90% sure I read Axboe saying that's what he designed io_uring for. If it helps in other scenarios, though, great.

> Of course it's even better to not block at all...

Out of curiosity, is that something you ever want/hope to achieve in PostgreSQL? Many high-performance systems use this model, but switching a synchronous system in plain C to it sounds uncomfortably exciting, both in terms of the transition itself and the additional complexity of maintaining the result. To me it seems like a much riskier change than the process->thread one discussed here that Tom Lane already stated will be a disaster.

> We/I have done the work to issue multiple IOs at a time as part of the patchset introducing AIO support (with among others, an io_uring backend). There's definitely more to do, particularly around index scans, but ...

Nice.

Is the benefit you're getting simply from adding IO parallelism where there was none, or is there also a CPU reduction?

Is having a large number of rings (as when supporting a large number of incoming connections) practical? I'm thinking of each ring being a significant reserved block of RAM, but maybe in this scenario that's not really true. A smallish ring for a smallish number of IOs for the query is enough.

Speaking of large number of incoming connections, would/could the process->thread change be a step toward having a thread per active query rather than per (potentially idle) connection? To me it seems like it could be: all the idle ones could just be watched over by one thread and queries dispatched. That'd be a nice operational improvement if it meant folks no longer needed a pooler [1] to get decent performance. All else being equal, fewer moving parts is more pleasant...

[1] or even if they only needed one layer of pooler instead of two, as I read some people have!

anarazel · on June 20, 2023

> > Of course it's even better to not block at all...

> Out of curiosity, is that something you ever want/hope to achieve in PostgreSQL? Many high-performance systems use this model, but switching a synchronous system in plain C to it sounds uncomfortably exciting, both in terms of the delta and the additional complexity of maintaining the result. To me it seems like a much riskier change than the process->thread one discussed here that Tom Lane already stated will be a disaster.

Depends on how you define it. In a lot of scenarios you can avoid blocking by scheduling IO in a smart way - and I think we can quite far towards that for a lot of workloads and the wins are substantial. But that obviously cannot alone guarantee that you never block.

I think we can get quite far avoiding blocking, but I don't think we're going to a complete asynchronous model in the foreseeable future. But it seems more feasible to incrementally make common blocking locations support asynchronicity. E.g. when a query scans multiple partitions, switch to processing a different partition while waiting for IO.
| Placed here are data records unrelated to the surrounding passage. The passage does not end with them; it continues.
-- ==== Sys2Proof/Machine/Weg.lean ====
section
/-! DEFINITION. write_enable_gate: `enable`, `disable` (41_write_enable_gate). -/

namespace Sys2Proof.Machine

/-- `enable()` (41 R161). -/
def enable : M Unit := do
  select
  let _ ← xchg 0x06
  deselect

/-- `disable()` (41 R162). -/
def disable : M Unit := do
  select
  let _ ← xchg 0x04
  deselect

/-- WE.ENABLE (41 R161). -/
def execWeEnable (s : State) : Host.Outcome State Fault Refusal :=
  serve .enable (do enable; pure 0x00) s

/-- WE.DISABLE (41 R162). -/
def execWeDisable (s : State) : Host.Outcome State Fault Refusal :=
  serve .disable (do disable; pure 0x00) s

end Sys2Proof.Machine
end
> Is having a large number of rings (as when supporting a large number of incoming connections) practical? I'm thinking of each ring being a significant reserved block of RAM, but maybe in this scenario that's not really true. A smallish ring for a smallish number of IOs for the query is enough.
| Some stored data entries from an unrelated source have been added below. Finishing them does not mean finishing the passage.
-- ==== Sys2Proof/Machine/Step.lean ====
section
/-! DEFINITION. One step of the machine: what the port presents next is run (Machine/Fetch.lean). -/

namespace Sys2Proof.Machine

/-- One step. -/
def step : State → Host.Outcome State Fault Refusal := fun s => stepInput s

/-- The opcode-table word, with zeros above it, presented first at the port, where `step` takes its next instruction
(log 1, log 20). -/
def State.withFetchWord (s : State) (nbits w : Nat) : State :=
  s.present (packetOfWord s.dd.addressWidth nbits w)

end Sys2Proof.Machine
end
It depends on the kernel version etc. The amount of memory isn't huge but initially it was affected by RLIMIT_MEMLOCK... That's one reason why the AIO patchset has a smaller number of io_uring "instances" than the allowed connections. The other reason is that we need to be able to complete IOs that other backends started (otherwise there would be deadlocks), which in turn requires having the file descriptor for each ring available in all processes... Which wouldn't be fun with a high max_connections.
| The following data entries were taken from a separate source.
-- ==== Sys2Proof/Proofs/Encoding.lean ====
section
/-! The statements of 30_encoding, from the arms of the decoder and of the dispatch. -/

open Sys2Proof Sys2Proof.Machine

namespace Sys2Proof.Proofs

/-- What the decoder makes of the reserved operation codes (30_encoding R124). -/
def reservedInstrs : List Instr :=
  [.reservedOp0, .reservedOpB, .reservedOpC, .reservedOpD, .reservedOpE, .reservedOpF]

/-- The reserved codes, one by one. -/
theorem reservedOp_cases {op : BitVec 4} (h : op = 0x0 ∨ 0xB ≤ op.toNat) :
    op = 0x0 ∨ op = 0xB ∨ op = 0xC ∨ op = 0xD ∨ op = 0xE ∨ op = 0xF := by
  bv_omega

/-- Each reserved code has an arm of its own in `decodeRequest`, which looks at no other field of the request. -/
theorem decodeRequest_reservedOp {r : Request} (h : r.op = 0x0 ∨ 0xB ≤ r.op.toNat) :
    ∃ i ∈ reservedInstrs, decodeRequest r = .ok i := by
  obtain hop | hop | hop | hop | hop | hop := reservedOp_cases h <;> simp [decodeRequest, hop, reservedInstrs]

/-- All reserved operations have the one meaning, in every state. -/
theorem exec_of_mem_reservedInstrs {i : Instr} (h : i ∈ reservedInstrs) (s : State) : exec i s = illegalRequest s := by
  simp only [reservedInstrs, List.mem_cons, List.not_mem_nil, or_false] at h
  obtain rfl | rfl | rfl | rfl | rfl | rfl := h <;> rfl

/-- Settles O60: a reserved code decodes to a reserved operation, and each of these is the refusal of an idle block. -/
theorem reservedOperationsRefused : Obligations.ReservedOperationsRefused := by
  constructor
  · intro aw r hop
    obtain ⟨i, hi, hdec⟩ := decodeRequest_reservedOp hop
    exact ⟨i, hdec, hi⟩
  · intro i s hi hidle
    rw [exec_of_mem_reservedInstrs hi s]
    exact illegalRequest_idle hidle

end Sys2Proof.Proofs
end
> Speaking of large number of incoming connections, would/could the process->thread be a step toward having a thread per active query rather than per (potentially idle) connection?

Yes. Moving to threads really mainly would be to make subsequent improvements more realistic...

> That'd be a nice operational improvement if it meant folks no longer needed a pooler [1] to get decent performance. All else being equal, fewer moving parts is more pleasant...

You'd likely often still want a pooler on the "application server" side, to avoid TCP / SSL connection establishment overhead. But that can be a quite simple implementation.